IS members escape as Turkish forces approach key Syrian town
Turkish forces approached a key Kurdish-held town in northern Syria on Sunday, setting off clashes that allowed hundreds of Islamic State supporters to escape from a camp for displaced people and prompted U.S. soldiers to withdraw from a nearby base.
The Britain-based Syrian Observatory for Human Rights said Turkish warplanes struck villages near the camp on Sunday. It said camp residents fled as clashes broke out between Turkey-backed Syrian fighters and Kurdish forces, without providing an exact number.
NATO member Turkey views the Kurdish fighters as terrorists because of their links to the insurgency in its southeast and has vowed to carve out a “safe zone” along the border. It launched the operation earlier this week after President Donald Trump moved U.S. forces aside, saying he was committed to getting out of America’s “endless” wars. Turkish President Recep Tayyip Erdogan on Sunday ruled out any mediation between Ankara and the “terror group.”

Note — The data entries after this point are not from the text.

theorem execMirrorReceive_still {s0 : State} (msg : Bytes) (s : State) (hk : Still s0 s) : StillO s0 (execMirrorReceive msg s) := by
  unfold execMirrorReceive
  repeat (first | with_reducible assumption | with_reducible apply StillO.next | with_reducible apply StillO.ite | with_reducible refine hearPair_still (by with_reducible assumption) ?_ | with_reducible apply updSb_still | intro _ | with_reducible apply Still.ite | with_reducible apply Still.iteSnd | with_reducible apply Still.iteFst | simp only [Still.upd] | dsimp only | split)

theorem ackSnapshot_still {s0 : State} (p : PartId) (epoch flags : Nat) (s : State) (hk : Still s0 s) : Still s0 (ackSnapshot p epoch flags s) := by
  unfold ackSnapshot
  repeat (first | with_reducible assumption | with_reducible apply sendPair_still | intro _ | with_reducible apply Still.ite | simp only [Still.upd] | dsimp only | split)

theorem refuseSnapshot_still {s0 : State} (p : PartId) (s : State) (hk : Still s0 s) : Still s0 (refuseSnapshot p s) := by
  unfold refuseSnapshot
  repeat (first | with_reducible assumption | with_reducible apply ackSnapshot_still | with_reducible apply tornSnapshot_still | intro _ | with_reducible apply Still.ite | simp only [Still.upd] | dsimp only | split)

theorem judgeSnapshot_still {s0 : State} (p : PartId) (s : State) (hk : Still s0 s) : Still s0 (judgeSnapshot p s) := by
  unfold judgeSnapshot
  repeat (first | with_reducible assumption | with_reducible apply refuseSnapshot_still | with_reducible apply ackSnapshot_still | with_reducible apply updSb_still | with_reducible apply Still.foldl | intro _ | with_reducible apply Still.ite | with_reducible apply Still.iteSnd | with_reducible apply Still.iteFst | simp only [Still.upd] | dsimp only | split)

theorem execSnapReceive_still {s0 : State} (msg : Bytes) (s : State) (hk : Still s0 s) : StillO s0 (execSnapReceive msg s) := by
  unfold execSnapReceive
  repeat (first | with_reducible assumption | with_reducible apply StillO.next | with_reducible apply StillO.ite | with_reducible refine hearPair_still (by with_reducible assumption) ?_ | with_reducible apply refuseSnapshot_still | with_reducible apply updSb_still | with_reducible apply judgeSnapshot_still | intro _ | with_reducible apply Still.ite | simp only [Still.upd] | dsimp only | split)

theorem execHeartbeatSnapshot_still {s0 : State} (p : PartId) (s : State) (hk : Still s0 s) : StillO s0 (execHeartbeatSnapshot p s) := by
  unfold execHeartbeatSnapshot
  repeat (first | with_reducible assumption | with_reducible apply StillO.next | with_reducible apply StillO.ite | with_reducible apply sendSnapshot_still | intro _ | with_reducible apply Still.ite | simp only [Still.upd] | dsimp only | split)

theorem execPairAckReceive_still {s0 : State} (msg : Bytes) (s : State) (hk : Still s0 s) : StillO s0 (execPairAckReceive msg s) := by
  unfold execPairAckReceive
  repeat (first | with_reducible assumption | with_reducible apply StillO.next | with_reducible apply StillO.ite | with_reducible refine hearPair_still (by with_reducible assumption) ?_ | with_reducible apply sendSnapshot_still | with_reducible apply uncover_still | with_reducible apply updSb_still | with_reducible apply issueWhile_still | intro _ | with_reducible apply Still.ite | with_reducible apply Still.iteSnd | with_reducible apply Still.iteFst | simp only [Still.upd] | dsimp only | split)

theorem execAckSilence_still {s0 : State} (s : State) (hk : Still s0 s) : StillO s0 (execAckSilence s) := by
  unfold execAckSilence
  repeat (first | with_reducible assumption | with_reducible apply StillO.next | with_reducible apply StillO.ite | with_reducible apply depose_still | with_reducible apply uncoverAll_still | intro _ | with_reducible apply Still.ite | simp only [Still.upd] | dsimp only | split)

theorem sendOverTether_still {s0 : State} (pl : PlaneId) (d : DevId) (h : PairHead) (s : State) (hk : Still s0 s) : Still s0 (sendOverTether pl d h s) := by
  unfold sendOverTether
  repeat (first | with_reducible assumption | with_reducible refine sendTether_still (by with_reducible assumption) ?_ | with_reducible apply emit_still | intro _ | with_reducible apply Still.ite | simp only [Still.upd] | dsimp only | split)

theorem execDeposedReceive_still {s0 : State} (msg : Bytes) (s : State) (hk : Still s0 s) : StillO s0 (execDeposedReceive msg s) := by
  unfold execDeposedReceive
  repeat (first | with_reducible assumption | with_reducible apply StillO.next | with_reducible apply StillO.ite | with_reducible refine hearPair_still (by with_reducible assumption) ?_ | with_reducible apply failover_still | intro _ | with_reducible apply Still.ite | simp only [Still.upd] | dsimp only | split)

theorem execStandbySilence_still {s0 : State} (s : State) (hk : Still s0 s) : StillO s0 (execStandbySilence s) := by
  unfold execStandbySilence
  repeat (first | with_reducible assumption | with_reducible apply StillO.next | with_reducible apply StillO.ite | with_reducible apply setSb_still | with_reducible apply eachOf_still | with_reducible apply sendOverTether_still | intro _ | with_reducible apply Still.ite | simp only [Still.upd] | dsimp only | split)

Heavy fighting was also underway Sunday in the town of Suluk, northeast of Ein Eissa. Turkey’s official news agency said Syrian fighters allied with Ankara had captured the town, while Kurdish officials said they were still battling to hold onto it. The Anadolu news agency said Turkey-backed forces had cleared the town center of Suluk, which is located at a strategic crossroads about 10 kilometers (six miles) south of the border.
Turkey says 440 Kurdish fighters have been killed since the operation began Wednesday. The SDF says 56 of its fighters have been killed. Turkey says four of its soldiers and 16 allied Syrian fighters have been killed since the operation began.
El Deeb reported from Beirut. Associated Press writer Zeynep Bilginsoy in Istanbul contributed.